Exercise description - Please quote exactly the opening lines of the data, from the first line to the one where "st &&& ~~~Param.fstToggle == 0" appears.

Data under study -
-- ==== Sys2Proof/Safety.lean ====
section
/-! DEFINITION. What a good state and a good run are, and the shapes in which the claims give the state after an instruction:
a mailbox result that waits for its posting (R401, R437), and a descriptor whose completion waits for the timer (R430, R435,
R437, R439). -/

namespace Sys2Proof.Safety

open Sys2Proof.Machine

/-! ### Stuck states -/

/-- The block is not stuck: no internal fault is recorded (R603). -/
def noFault (s : State) : Bool := s.faulted.isNone

/-! ### Memories -/

/-- Every listed cell is in an address space of `n` cells. -/
def cellsBelow {w : Nat} (n : Nat) (m : List (Nat × BitVec w)) : Bool := m.all fun e => e.1 < n

/-- The three memories are in canonical form and inside their address spaces (R59, R69, R90). -/
def memoriesWf (s : State) : Bool :=
  Memory.wf hostDefault s.env.hostMem && cellsBelow (2 ^ 64) s.env.hostMem
    && Memory.wf fwDefault s.fw && cellsBelow (2 ^ 16) s.fw
    && Memory.wf flashDefault s.flash.array && cellsBelow (flashBytes s.inst.flashSize) s.flash.array

/-! ### Registers -/

/-- The fields that a register always reads as 0: the soft-reset bit of ICR (R207), every bit of ISR but `ISR_RISC_INT`
(R35), every bit of SEMA but its two meaningful ones (R36, R209). -/
def registersWf (r : Regs) : Bool :=
  r.icr &&& Param.icrSoftReset == 0 && r.isr &&& ~~~Param.isrRiscInt == 0 && r.sema &&& ~~~Param.semaMask == 0

/-! ### The flash unit -/

/-- The flash's completion timer runs: a program or an erase is busy (R519). -/
def flashBusy : FlMode → Bool
  | .programming | .erasing | .chipErasing => true
  | .readArray | .autoselect | .programSetup | .programError | .eraseAccept => false

/-- The status bits beside the toggle bit, which a status read flips, are those of the mode; the toggle bit too is clear
where no status is read (R67, R501, R509 to R514): an error after a program error alone, the timeout while erasing blocks
alone. -/
def flashStatusWf (m : FlMode) (st : Byte) : Bool :=
  match m with
  | .readArray | .autoselect | .programSetup => st == 0
  | .programming | .eraseAccept | .chipErasing => st &&& ~~~Param.fstToggle == 0
  | .programError => st &&& ~~~Param.fstToggle == Param.fstError
  | .erasing => st &&& ~~~Param.fstToggle == Param.fstTimeout

/-- The invariants of the flash unit: mode and cycle (R518), timers (R519), the queued blocks (R68) and the status bits of
each mode (R67). -/
def flashWf (f : Flash) : Bool :=
  (f.cycle == 0 || f.mode == .readArray || f.mode == .autoselect)
    && f.doneArmed == flashBusy f.mode
    && f.acceptArmed == (f.mode == .eraseAccept)
    && (f.mode == .eraseAccept || f.pending == .replicate 8 false)
    && flashStatusWf f.mode f.status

Result -
-- ==== Sys2Proof/Safety.lean ====
section
/-! DEFINITION. What a good state and a good run are, and the shapes in which the claims give the state after an instruction:
a mailbox result that waits for its posting (R401, R437), and a descriptor whose completion waits for the timer (R430, R435,
R437, R439). -/

namespace Sys2Proof.Safety

open Sys2Proof.Machine

/-! ### Stuck states -/

/-- The block is not stuck: no internal fault is recorded (R603). -/
def noFault (s : State) : Bool := s.faulted.isNone

/-! ### Memories -/

/-- Every listed cell is in an address space of `n` cells. -/
def cellsBelow {w : Nat} (n : Nat) (m : List (Nat × BitVec w)) : Bool := m.all fun e => e.1 < n

/-- The three memories are in canonical form and inside their address spaces (R59, R69, R90). -/
def memoriesWf (s : State) : Bool :=
  Memory.wf hostDefault s.env.hostMem && cellsBelow (2 ^ 64) s.env.hostMem
    && Memory.wf fwDefault s.fw && cellsBelow (2 ^ 16) s.fw
    && Memory.wf flashDefault s.flash.array && cellsBelow (flashBytes s.inst.flashSize) s.flash.array

/-! ### Registers -/

/-- The fields that a register always reads as 0: the soft-reset bit of ICR (R207), every bit of ISR but `ISR_RISC_INT`
(R35), every bit of SEMA but its two meaningful ones (R36, R209). -/
def registersWf (r : Regs) : Bool :=
  r.icr &&& Param.icrSoftReset == 0 && r.isr &&& ~~~Param.isrRiscInt == 0 && r.sema &&& ~~~Param.semaMask == 0

/-! ### The flash unit -/

/-- The flash's completion timer runs: a program or an erase is busy (R519). -/
def flashBusy : FlMode → Bool
  | .programming | .erasing | .chipErasing => true
  | .readArray | .autoselect | .programSetup | .programError | .eraseAccept => false

/-- The status bits beside the toggle bit, which a status read flips, are those of the mode; the toggle bit too is clear
where no status is read (R67, R501, R509 to R514): an error after a program error alone, the timeout while erasing blocks
alone. -/
def flashStatusWf (m : FlMode) (st : Byte) : Bool :=
  match m with
  | .readArray | .autoselect | .programSetup => st == 0
  | .programming | .eraseAccept | .chipErasing => st &&& ~~~Param.fstToggle == 0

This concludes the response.